Однако траур в семье не мешал Бусе каждый день проявлять о нас воистину материнскую заботу. На другой день с утра она истопила баню в своем доме и пригласила меня с Гаем и Аппием Клавдием в числе первых. Помню, как мы сбросили грязную нашу одежду и уставились друг на друга. Наши тела говорили красноречивее любых горьких слов о нашей беде: все мы были в синяках от ударов камней, в струпьях начавших заживать ссадин, у всех троих нашлись на теле кровавые раны, у Гая Лелия к тому же одна из ран воспалилась и покраснела, и присланный Бусой лекарь ловко вскрыл ее и выпустил гной, а затем покрыл толстым слоем какой-то жирно блестевшей мази. Помнится, незадолго до начала войны моего брата Луция с его друзьями подловили грабители на одной из узких городских улочек и ограбили, перед тем хорошенько избив. В тот день в бане Бусы мы походили на глупых юнцов, чьи раны свидетельствуют не о доблести, а синяки лучше скрывать.

Но соскребая с тел масло и окатывая друг друга горячей водой, такой горячей, что едва выносила кожа, мы понимали, что нет ничего на свете важнее веры в то, что избитый и жалкий неудачник может подняться и в итоге победить. Буса в нас верила. И я до сих пор благодарен за ее деятельную веру.

* * *

Много лет спустя мой младший сын Луций за обедом небрежно спросил меня, почему мы просто не перерезали глотку этому паршивцу Баррону? Карфагеняне распинают своих полководцев, проигравших сражение, недурно было бы и нам в тот час учудить с этим сыном мясника Барроном что-то похожее. Я смотрел на юного Луция и молчал. Его шелковая туника цвета солнца переливалась в свете светильников, его веки были густо насурьмлены, а волосы тщательно завиты, тонкие пальцы унизаны перстнями. Я смотрел на него и думал, как легко муза Клио одного назначает героем, а другого — виновным, и уже не поменять выданную маску, навсегда истинное лицо скрыто за грубо намалеванной гримасой.

— Баррон не так уж был виноват, — сказал я. — Не более, чем остальные.

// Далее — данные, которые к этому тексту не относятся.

theorem finVal_eq_zero : finVal s m e = 0 ↔ m = 0 := by
  rw [← abs_eq_zero, abs_finVal, mul_eq_zero, Nat.cast_eq_zero, or_iff_left (two_zpow_pos e).ne']

@[simp] theorem finVal_zero : finVal s 0 e = 0 := (finVal_eq_zero s 0 e).mpr rfl

theorem finVal_mul : finVal s m e * finVal t n d = finVal (s != t) (m * n) (e + d) := by
  rw [finVal, finVal, finVal, zpow_add₀ two_ne_zero]
  cases s <;> cases t <;> simp <;> ring

variable {m}

theorem finVal_lt_zero (nonzero : m ≠ 0) : finVal s m e < 0 ↔ s = true := by
  have pos : (0 : ℝ) < (m : ℝ) * (2 : ℝ) ^ e := by positivity
  cases s <;> simp [finVal, pos, pos.le]

end

/-- A natural number over a lower power of two. -/
theorem natCast_mul_zpow_sub (m : Nat) {e u : Int} (le : u ≤ e) :
    ((m * 2 ^ (e - u).toNat : Nat) : ℝ) * (2 : ℝ) ^ u = (m : ℝ) * (2 : ℝ) ^ e := by
  have same : (2 : ℝ) ^ (e - u).toNat = (2 : ℝ) ^ (e - u) := by
    rw [← zpow_natCast, Int.toNat_of_nonneg (by omega)]
  rw [Nat.cast_mul, Nat.cast_pow, Nat.cast_ofNat, same, mul_assoc, ← zpow_add₀ two_ne_zero, sub_add_cancel]

theorem sigAt_mul_zpow (s : Bool) (m : Nat) {e u : Int} (le : u ≤ e) : (sigAt s m e u : ℝ) * (2 : ℝ) ^ u = finVal s m e := by
  rw [sigAt, finVal, Int.cast_mul, Int.cast_natCast, mul_assoc, natCast_mul_zpow_sub m le]
  cases s <;> simp

/-! ## Rounding to an integer (R44) -/

section
variable {mode : RMode} {s : Bool} {y : ℝ} {q : Nat}

/-- A rounded number lies within one of the number. -/
theorem abs_sub_lt_one_of_roundsInt (h : RoundsInt mode s y q) : |(q : ℝ) - y| < 1 := by
  rw [abs_lt]
  cases mode <;> cases s <;> simp only [RoundsInt, abs_le] at h <;> constructor <;> linarith [h.1, h.2]

/-- Rounding does not pass an integer from below. -/
theorem roundsInt_le {n : Nat} (h : RoundsInt mode s y q) (le : y ≤ n) : q ≤ n := by
  have near := (abs_lt.mp (abs_sub_lt_one_of_roundsInt h)).2
  have : (q : ℝ) < ((n + 1 : Nat) : ℝ) := by push_cast; linarith
  exact Nat.lt_succ_iff.mp (by exact_mod_cast this)

/-- Rounding does not pass an integer from above. -/
theorem le_roundsInt {n : Nat} (h : RoundsInt mode s y q) (le : n ≤ y) : n ≤ q := by
  have near := (abs_lt.mp (abs_sub_lt_one_of_roundsInt h)).1
  have : (n : ℝ) < ((q + 1 : Nat) : ℝ) := by push_cast; linarith
  exact Nat.lt_succ_iff.mp (by exact_mod_cast this)

end

/-- An integer rounds to itself. -/
theorem roundsInt_self (mode : RMode) (s : Bool) (q : Nat) : RoundsInt mode s (q : ℝ) q := by
  cases mode <;> cases s <;> norm_num [RoundsInt]

/-- Whether a mode rounds q + ρ up, for 0 ≤ ρ < 1. -/
def RoundsUp (mode : RMode) (s : Bool) (q : Nat) (ρ : ℝ) : Prop :=
  match mode with
  | .rne => 1 / 2 < ρ ∨ ρ = 1 / 2 ∧ q % 2 = 1
  | .rtz => False
  | .rdn => s = true ∧ ρ ≠ 0
  | .rup => s = false ∧ ρ ≠ 0
  | .rna => 1 / 2 ≤ ρ

section
variable {mode : RMode} {s : Bool} {q : Nat} {ρ : ℝ}

theorem roundsInt_succ_of_roundsUp (lt : ρ < 1) (up : RoundsUp mode s q ρ) (nonneg : 0 ≤ ρ) :
    RoundsInt mode s (q + ρ) (q + 1) := by
  have distance : ((q + 1 : Nat) : ℝ) - (q + ρ) = 1 - ρ := by push_cast; ring
  have nearest (half : 1 / 2 ≤ ρ) : |((q + 1 : Nat) : ℝ) - (q + ρ)| ≤ 1 / 2 := by
    rw [distance, abs_of_pos (by linarith)]; linarith
  have tie (eq : |((q + 1 : Nat) : ℝ) - (q + ρ)| = 1 / 2) : ρ = 1 / 2 := by
    rw [distance, abs_of_pos (by linarith)] at eq; linarith
  cases mode with
  | rne =>
    refine ⟨nearest ?_, fun eq => ?_⟩
    · rcases up with h | h <;> linarith
    · rcases up with h | h
      · linarith [tie eq]
      · omega
  | rtz => exact up.elim
  | rdn =>
    obtain ⟨rfl, ne⟩ := up
    have pos := lt_of_le_of_ne nonneg (Ne.symm ne)
    exact ⟨by linarith, by push_cast; linarith⟩
  | rup =>
    obtain ⟨rfl, ne⟩ := up
    have pos := lt_of_le_of_ne nonneg (Ne.symm ne)
    exact ⟨by linarith, by push_cast; linarith⟩
  | rna => exact ⟨nearest up, fun _ => by push_cast; linarith⟩

theorem roundsInt_of_not_roundsUp (nonneg : 0 ≤ ρ) (lt : ρ < 1) (down : ¬RoundsUp mode s q ρ) :
    RoundsInt mode s (q + ρ) q := by
  have distance : |(q : ℝ) - (q + ρ)| = ρ := by rw [sub_add_cancel_left, abs_neg, abs_of_nonneg nonneg]
  cases mode with
  | rne =>
    simp only [RoundsUp, not_or, not_lt, not_and] at down
    exact ⟨distance.trans_le down.1, fun eq => by have := down.2 (distance.symm.trans eq); omega⟩
  | rtz => exact ⟨by linarith, by linarith⟩
  | rdn =>
    cases s with
    | false => exact ⟨by linarith, by linarith⟩
    | true =>
      have zero : ρ = 0 := by simpa [RoundsUp] using down
      exact ⟨by linarith, by linarith⟩
  | rup =>
    cases s with
    | true => exact ⟨by linarith, by linarith⟩
    | false =>
      have zero : ρ = 0 := by simpa [RoundsUp] using down
      exact ⟨by linarith, by linarith⟩
  | rna =>
    simp only [RoundsUp, not_le] at down
    exact ⟨distance.trans_le down.le, fun eq => by linarith⟩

— Он рвался в битву, а Павел…

— Все мы рвались в битву. Или римляне собрали это огромное войско, чтобы прогуляться по Италии и попировать с Ганнибалом и его ребятами? На совете задолго до того черного дня мы вместе придумали план грядущей битвы. Все эти рассказы о том, что Павел хотел сражаться как-то иначе с Ганнибалом, а Баррон погубил армию, родились много позже. Мы все до единого были уверены в победе Рима. Только что набранные легионы, центурии тяжелой пехоты, у нас рябило в глазах от блеска шлемов и новеньких кольчуг. Никто не мог и помыслить, что поражение было предопределено. У нас не нашлось хорошей конницы — мы ее положили в прежних битвах, и взять ее было неоткуда. Мы не умели маневрировать, мы были предсказуемы. Любой наш полководец в тот день погубил бы армию. Канны научили меня главному: то, что кажется всем очевидным, далеко не всегда верно. И ты забыл об одном…

— О чем же? — спросил Луций.

— Я тоже в тот день бежал с поля боя.

Я бы мог добавить, что Варрон пытался спасти войско — он отдал приказ отступать и бежать всем, кто способен уйти. Эмилий же кинулся в гущу схватки, увлекая за собой несчастных всадников, которые могли еще уцелеть, и так бы пригодились нам в будущем!

Бегство грозило смертью многим и многим, но и продолжение боя означало лишь бессмысленную смерть.

Я смотрел на Луция и раздумывал: если бы он узнал о моем позоре в Азии, о том, какой ценой была выкуплена его жизнь у Антиоха, что бы он сказал? Верно, рассмеялся бы мне в лицо и бросил на свой манер язвительную шутку. Хмыкнул бы, к примеру: «Я так и думал, что все россказни о наших римских добродетелях — пустые басни!» Или что-нибудь похожее — быть может, еще более жестокое.

Так что я не сказал ему более ничего.

Глава 8 КАНУЗИЙ

Итак, я перешел самый страшный перевал в своем рассказе. Канны. Это были мои оледеневшие Альпы, и я миновал их, оставив в Аидовой пропасти своего тестя, друзей и своих солдат.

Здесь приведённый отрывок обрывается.